- [Work instruction]: Going through the data, count each line that has the word "sent". Reply with the total and nothing more.

Saved data entries
@[simp] theorem send_mode (s : State) (o : Output) : (s.send o).mode = s.mode := rfl
@[simp] theorem send_aon (s : State) (o : Output) : (s.send o).aon = s.aon := rfl
@[simp] theorem send_mgmt (s : State) (o : Output) : (s.send o).mgmt = s.mgmt := rfl
@[simp] theorem send_eave (s : State) (o : Output) : (s.send o).eave = s.eave := rfl
@[simp] theorem send_pat (s : State) (o : Output) : (s.send o).pat = s.pat := rfl
@[simp] theorem send_logs (s : State) (o : Output) : (s.send o).logs = s.logs := rfl
@[simp] theorem send_events (s : State) (o : Output) : (s.send o).events = s.events := rfl
@[simp] theorem send_adminQ (s : State) (o : Output) : (s.send o).adminQ = s.adminQ := rfl
@[simp] theorem send_qps (s : State) (o : Output) : (s.send o).qps = s.qps := rfl
@[simp] theorem send_lastQp (s : State) (o : Output) : (s.send o).lastQp = s.lastQp := rfl
@[simp] theorem send_turns (s : State) (o : Output) : (s.send o).turns = s.turns := rfl
@[simp] theorem send_tags (s : State) (o : Output) : (s.send o).tags = s.tags := rfl
@[simp] theorem send_orders (s : State) (o : Output) : (s.send o).orders = s.orders := rfl
@[simp] theorem send_sec (s : State) (o : Output) : (s.send o).sec = s.sec := rfl
@[simp] theorem send_ring (s : State) (o : Output) : (s.send o).ring = s.ring := rfl
@[simp] theorem send_girth (s : State) (o : Output) : (s.send o).girth = s.girth := rfl
@[simp] theorem send_bays (s : State) (o : Output) : (s.send o).bays = s.bays := rfl
@[simp] theorem send_beams (s : State) (o : Output) : (s.send o).beams = s.beams := rfl
@[simp] theorem send_buses (s : State) (o : Output) : (s.send o).buses = s.buses := rfl
@[simp] theorem send_recov (s : State) (o : Output) : (s.send o).recov = s.recov := rfl
@[simp] theorem send_courses (s : State) (o : Output) : (s.send o).courses = s.courses := rfl
@[simp] theorem send_nextHandle (s : State) (o : Output) : (s.send o).nextHandle = s.nextHandle := rfl
@[simp] theorem send_mem (s : State) (o : Output) : (s.send o).mem = s.mem := rfl
@[simp] theorem send_freeCtr (s : State) (o : Output) : (s.send o).freeCtr = s.freeCtr := rfl
@[simp] theorem send_readData (s : State) (o : Output) : (s.send o).readData = s.readData := rfl
@[simp] theorem send_pending (s : State) (o : Output) : (s.send o).pending = s.pending := rfl

@[simp] theorem modDisc_mode (s : State) (b : Nat) (f : Disc → Disc) : (s.modDisc b f).mode = s.mode := rfl
@[simp] theorem modDisc_aon (s : State) (b : Nat) (f : Disc → Disc) : (s.modDisc b f).aon = s.aon := rfl
@[simp] theorem modDisc_mgmt (s : State) (b : Nat) (f : Disc → Disc) : (s.modDisc b f).mgmt = s.mgmt := rfl
@[simp] theorem modDisc_eave (s : State) (b : Nat) (f : Disc → Disc) : (s.modDisc b f).eave = s.eave := rfl
@[simp] theorem modDisc_pat (s : State) (b : Nat) (f : Disc → Disc) : (s.modDisc b f).pat = s.pat := rfl
@[simp] theorem modDisc_logs (s : State) (b : Nat) (f : Disc → Disc) : (s.modDisc b f).logs = s.logs := rfl
@[simp] theorem modDisc_events (s : State) (b : Nat) (f : Disc → Disc) : (s.modDisc b f).events = s.events := rfl
@[simp] theorem modDisc_adminQ (s : State) (b : Nat) (f : Disc → Disc) : (s.modDisc b f).adminQ = s.adminQ := rfl
@[simp] theorem modDisc_qps (s : State) (b : Nat) (f : Disc → Disc) : (s.modDisc b f).qps = s.qps := rfl
@[simp] theorem modDisc_lastQp (s : State) (b : Nat) (f : Disc → Disc) : (s.modDisc b f).lastQp = s.lastQp := rfl
@[simp] theorem modDisc_turns (s : State) (b : Nat) (f : Disc → Disc) : (s.modDisc b f).turns = s.turns := rfl
@[simp] theorem modDisc_tags (s : State) (b : Nat) (f : Disc → Disc) : (s.modDisc b f).tags = s.tags := rfl
@[simp] theorem modDisc_orders (s : State) (b : Nat) (f : Disc → Disc) : (s.modDisc b f).orders = s.orders := rfl
@[simp] theorem modDisc_sec (s : State) (b : Nat) (f : Disc → Disc) : (s.modDisc b f).sec = s.sec := rfl
@[simp] theorem modDisc_ring (s : State) (b : Nat) (f : Disc → Disc) : (s.modDisc b f).ring = s.ring := rfl
@[simp] theorem modDisc_girth (s : State) (b : Nat) (f : Disc → Disc) : (s.modDisc b f).girth = s.girth := rfl
@[simp] theorem modDisc_beams (s : State) (b : Nat) (f : Disc → Disc) : (s.modDisc b f).beams = s.beams := rfl
@[simp] theorem modDisc_buses (s : State) (b : Nat) (f : Disc → Disc) : (s.modDisc b f).buses = s.buses := rfl
@[simp] theorem modDisc_recov (s : State) (b : Nat) (f : Disc → Disc) : (s.modDisc b f).recov = s.recov := rfl
@[simp] theorem modDisc_courses (s : State) (b : Nat) (f : Disc → Disc) : (s.modDisc b f).courses = s.courses := rfl
@[simp] theorem modDisc_nextHandle (s : State) (b : Nat) (f : Disc → Disc) : (s.modDisc b f).nextHandle = s.nextHandle := rfl
@[simp] theorem modDisc_mem (s : State) (b : Nat) (f : Disc → Disc) : (s.modDisc b f).mem = s.mem := rfl
@[simp] theorem modDisc_freeCtr (s : State) (b : Nat) (f : Disc → Disc) : (s.modDisc b f).freeCtr = s.freeCtr := rfl
@[simp] theorem modDisc_readData (s : State) (b : Nat) (f : Disc → Disc) : (s.modDisc b f).readData = s.readData := rfl
@[simp] theorem modDisc_sent (s : State) (b : Nat) (f : Disc → Disc) : (s.modDisc b f).sent = s.sent := rfl
@[simp] theorem modDisc_pending (s : State) (b : Nat) (f : Disc → Disc) : (s.modDisc b f).pending = s.pending := rfl

@[simp] theorem modWrite_mode (s : State) (b : Nat) (f : WriteSess → WriteSess) : (s.modWrite b f).mode = s.mode := rfl
@[simp] theorem modWrite_aon (s : State) (b : Nat) (f : WriteSess → WriteSess) : (s.modWrite b f).aon = s.aon := rfl
@[simp] theorem modWrite_mgmt (s : State) (b : Nat) (f : WriteSess → WriteSess) : (s.modWrite b f).mgmt = s.mgmt := rfl
@[simp] theorem modWrite_eave (s : State) (b : Nat) (f : WriteSess → WriteSess) : (s.modWrite b f).eave = s.eave := rfl
@[simp] theorem modWrite_pat (s : State) (b : Nat) (f : WriteSess → WriteSess) : (s.modWrite b f).pat = s.pat := rfl
@[simp] theorem modWrite_logs (s : State) (b : Nat) (f : WriteSess → WriteSess) : (s.modWrite b f).logs = s.logs := rfl
@[simp] theorem modWrite_events (s : State) (b : Nat) (f : WriteSess → WriteSess) : (s.modWrite b f).events = s.events := rfl
@[simp] theorem modWrite_adminQ (s : State) (b : Nat) (f : WriteSess → WriteSess) : (s.modWrite b f).adminQ = s.adminQ := rfl
@[simp] theorem modWrite_qps (s : State) (b : Nat) (f : WriteSess → WriteSess) : (s.modWrite b f).qps = s.qps := rfl
@[simp] theorem modWrite_lastQp (s : State) (b : Nat) (f : WriteSess → WriteSess) : (s.modWrite b f).lastQp = s.lastQp := rfl
@[simp] theorem modWrite_turns (s : State) (b : Nat) (f : WriteSess → WriteSess) : (s.modWrite b f).turns = s.turns := rfl
@[simp] theorem modWrite_tags (s : State) (b : Nat) (f : WriteSess → WriteSess) : (s.modWrite b f).tags = s.tags := rfl
@[simp] theorem modWrite_orders (s : State) (b : Nat) (f : WriteSess → WriteSess) : (s.modWrite b f).orders = s.orders := rfl
@[simp] theorem modWrite_sec (s : State) (b : Nat) (f : WriteSess → WriteSess) : (s.modWrite b f).sec = s.sec := rfl
@[simp] theorem modWrite_ring (s : State) (b : Nat) (f : WriteSess → WriteSess) : (s.modWrite b f).ring = s.ring := rfl
@[simp] theorem modWrite_girth (s : State) (b : Nat) (f : WriteSess → WriteSess) : (s.modWrite b f).girth = s.girth := rfl
@[simp] theorem modWrite_beams (s : State) (b : Nat) (f : WriteSess → WriteSess) : (s.modWrite b f).beams = s.beams := rfl
@[simp] theorem modWrite_buses (s : State) (b : Nat) (f : WriteSess → WriteSess) : (s.modWrite b f).buses = s.buses := rfl
@[simp] theorem modWrite_recov (s : State) (b : Nat) (f : WriteSess → WriteSess) : (s.modWrite b f).recov = s.recov := rfl
@[simp] theorem modWrite_courses (s : State) (b : Nat) (f : WriteSess → WriteSess) : (s.modWrite b f).courses = s.courses := rfl
@[simp] theorem modWrite_nextHandle (s : State) (b : Nat) (f : WriteSess → WriteSess) : (s.modWrite b f).nextHandle = s.nextHandle := rfl
@[simp] theorem modWrite_mem (s : State) (b : Nat) (f : WriteSess → WriteSess) : (s.modWrite b f).mem = s.mem := rfl
@[simp] theorem modWrite_freeCtr (s : State) (b : Nat) (f : WriteSess → WriteSess) : (s.modWrite b f).freeCtr = s.freeCtr := rfl
@[simp] theorem modWrite_readData (s : State) (b : Nat) (f : WriteSess → WriteSess) : (s.modWrite b f).readData = s.readData := rfl
@[simp] theorem modWrite_sent (s : State) (b : Nat) (f : WriteSess → WriteSess) : (s.modWrite b f).sent = s.sent := rfl
@[simp] theorem modWrite_pending (s : State) (b : Nat) (f : WriteSess → WriteSess) : (s.modWrite b f).pending = s.pending := rfl

@[simp] theorem modChan_mode (s : State) (b : Nat) (f : Channel → Channel) : (s.modChan b f).mode = s.mode := rfl
@[simp] theorem modChan_aon (s : State) (b : Nat) (f : Channel → Channel) : (s.modChan b f).aon = s.aon := rfl
@[simp] theorem modChan_mgmt (s : State) (b : Nat) (f : Channel → Channel) : (s.modChan b f).mgmt = s.mgmt := rfl
@[simp] theorem modChan_eave (s : State) (b : Nat) (f : Channel → Channel) : (s.modChan b f).eave = s.eave := rfl
@[simp] theorem modChan_pat (s : State) (b : Nat) (f : Channel → Channel) : (s.modChan b f).pat = s.pat := rfl
@[simp] theorem modChan_logs (s : State) (b : Nat) (f : Channel → Channel) : (s.modChan b f).logs = s.logs := rfl
@[simp] theorem modChan_events (s : State) (b : Nat) (f : Channel → Channel) : (s.modChan b f).events = s.events := rfl
@[simp] theorem modChan_adminQ (s : State) (b : Nat) (f : Channel → Channel) : (s.modChan b f).adminQ = s.adminQ := rfl
@[simp] theorem modChan_qps (s : State) (b : Nat) (f : Channel → Channel) : (s.modChan b f).qps = s.qps := rfl
@[simp] theorem modChan_lastQp (s : State) (b : Nat) (f : Channel → Channel) : (s.modChan b f).lastQp = s.lastQp := rfl
@[simp] theorem modChan_turns (s : State) (b : Nat) (f : Channel → Channel) : (s.modChan b f).turns = s.turns := rfl
@[simp] theorem modChan_tags (s : State) (b : Nat) (f : Channel → Channel) : (s.modChan b f).tags = s.tags := rfl
@[simp] theorem modChan_orders (s : State) (b : Nat) (f : Channel → Channel) : (s.modChan b f).orders = s.orders := rfl
@[simp] theorem modChan_sec (s : State) (b : Nat) (f : Channel → Channel) : (s.modChan b f).sec = s.sec := rfl
@[simp] theorem modChan_ring (s : State) (b : Nat) (f : Channel → Channel) : (s.modChan b f).ring = s.ring := rfl
@[simp] theorem modChan_girth (s : State) (b : Nat) (f : Channel → Channel) : (s.modChan b f).girth = s.girth := rfl
@[simp] theorem modChan_beams (s : State) (b : Nat) (f : Channel → Channel) : (s.modChan b f).beams = s.beams := rfl
@[simp] theorem modChan_buses (s : State) (b : Nat) (f : Channel → Channel) : (s.modChan b f).buses = s.buses := rfl
@[simp] theorem modChan_recov (s : State) (b : Nat) (f : Channel → Channel) : (s.modChan b f).recov = s.recov := rfl
@[simp] theorem modChan_courses (s : State) (b : Nat) (f : Channel → Channel) : (s.modChan b f).courses = s.courses := rfl
@[simp] theorem modChan_nextHandle (s : State) (b : Nat) (f : Channel → Channel) : (s.modChan b f).nextHandle = s.nextHandle := rfl
@[simp] theorem modChan_mem (s : State) (b : Nat) (f : Channel → Channel) : (s.modChan b f).mem = s.mem := rfl
@[simp] theorem modChan_freeCtr (s : State) (b : Nat) (f : Channel → Channel) : (s.modChan b f).freeCtr = s.freeCtr := rfl
@[simp] theorem modChan_readData (s : State) (b : Nat) (f : Channel → Channel) : (s.modChan b f).readData = s.readData := rfl
@[simp] theorem modChan_sent (s : State) (b : Nat) (f : Channel → Channel) : (s.modChan b f).sent = s.sent := rfl
@[simp] theorem modChan_pending (s : State) (b : Nat) (f : Channel → Channel) : (s.modChan b f).pending = s.pending := rfl

@[simp] theorem modServo_mode (s : State) (b : Nat) (f : Servo → Servo) : (s.modServo b f).mode = s.mode := rfl
@[simp] theorem modServo_aon (s : State) (b : Nat) (f : Servo → Servo) : (s.modServo b f).aon = s.aon := rfl
@[simp] theorem modServo_mgmt (s : State) (b : Nat) (f : Servo → Servo) : (s.modServo b f).mgmt = s.mgmt := rfl
@[simp] theorem modServo_eave (s : State) (b : Nat) (f : Servo → Servo) : (s.modServo b f).eave = s.eave := rfl
@[simp] theorem modServo_pat (s : State) (b : Nat) (f : Servo → Servo) : (s.modServo b f).pat = s.pat := rfl
@[simp] theorem modServo_logs (s : State) (b : Nat) (f : Servo → Servo) : (s.modServo b f).logs = s.logs := rfl
@[simp] theorem modServo_events (s : State) (b : Nat) (f : Servo → Servo) : (s.modServo b f).events = s.events := rfl
@[simp] theorem modServo_adminQ (s : State) (b : Nat) (f : Servo → Servo) : (s.modServo b f).adminQ = s.adminQ := rfl
@[simp] theorem modServo_qps (s : State) (b : Nat) (f : Servo → Servo) : (s.modServo b f).qps = s.qps := rfl
@[simp] theorem modServo_lastQp (s : State) (b : Nat) (f : Servo → Servo) : (s.modServo b f).lastQp = s.lastQp := rfl
@[simp] theorem modServo_turns (s : State) (b : Nat) (f : Servo → Servo) : (s.modServo b f).turns = s.turns := rfl
@[simp] theorem modServo_tags (s : State) (b : Nat) (f : Servo → Servo) : (s.modServo b f).tags = s.tags := rfl
@[simp] theorem modServo_orders (s : State) (b : Nat) (f : Servo → Servo) : (s.modServo b f).orders = s.orders := rfl
@[simp] theorem modServo_sec (s : State) (b : Nat) (f : Servo → Servo) : (s.modServo b f).sec = s.sec := rfl
@[simp] theorem modServo_ring (s : State) (b : Nat) (f : Servo → Servo) : (s.modServo b f).ring = s.ring := rfl
@[simp] theorem modServo_girth (s : State) (b : Nat) (f : Servo → Servo) : (s.modServo b f).girth = s.girth := rfl
@[simp] theorem modServo_beams (s : State) (b : Nat) (f : Servo → Servo) : (s.modServo b f).beams = s.beams := rfl
@[simp] theorem modServo_buses (s : State) (b : Nat) (f : Servo → Servo) : (s.modServo b f).buses = s.buses := rfl
@[simp] theorem modServo_recov (s : State) (b : Nat) (f : Servo → Servo) : (s.modServo b f).recov = s.recov := rfl
@[simp] theorem modServo_courses (s : State) (b : Nat) (f : Servo → Servo) : (s.modServo b f).courses = s.courses := rfl
@[simp] theorem modServo_nextHandle (s : State) (b : Nat) (f : Servo → Servo) : (s.modServo b f).nextHandle = s.nextHandle := rfl
@[simp] theorem modServo_mem (s : State) (b : Nat) (f : Servo → Servo) : (s.modServo b f).mem = s.mem := rfl
@[simp] theorem modServo_freeCtr (s : State) (b : Nat) (f : Servo → Servo) : (s.modServo b f).freeCtr = s.freeCtr := rfl
@[simp] theorem modServo_readData (s : State) (b : Nat) (f : Servo → Servo) : (s.modServo b f).readData = s.readData := rfl
@[simp] theorem modServo_sent (s : State) (b : Nat) (f : Servo → Servo) : (s.modServo b f).sent = s.sent := rfl
@[simp] theorem modServo_pending (s : State) (b : Nat) (f : Servo → Servo) : (s.modServo b f).pending = s.pending := rfl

- [Task response]: 4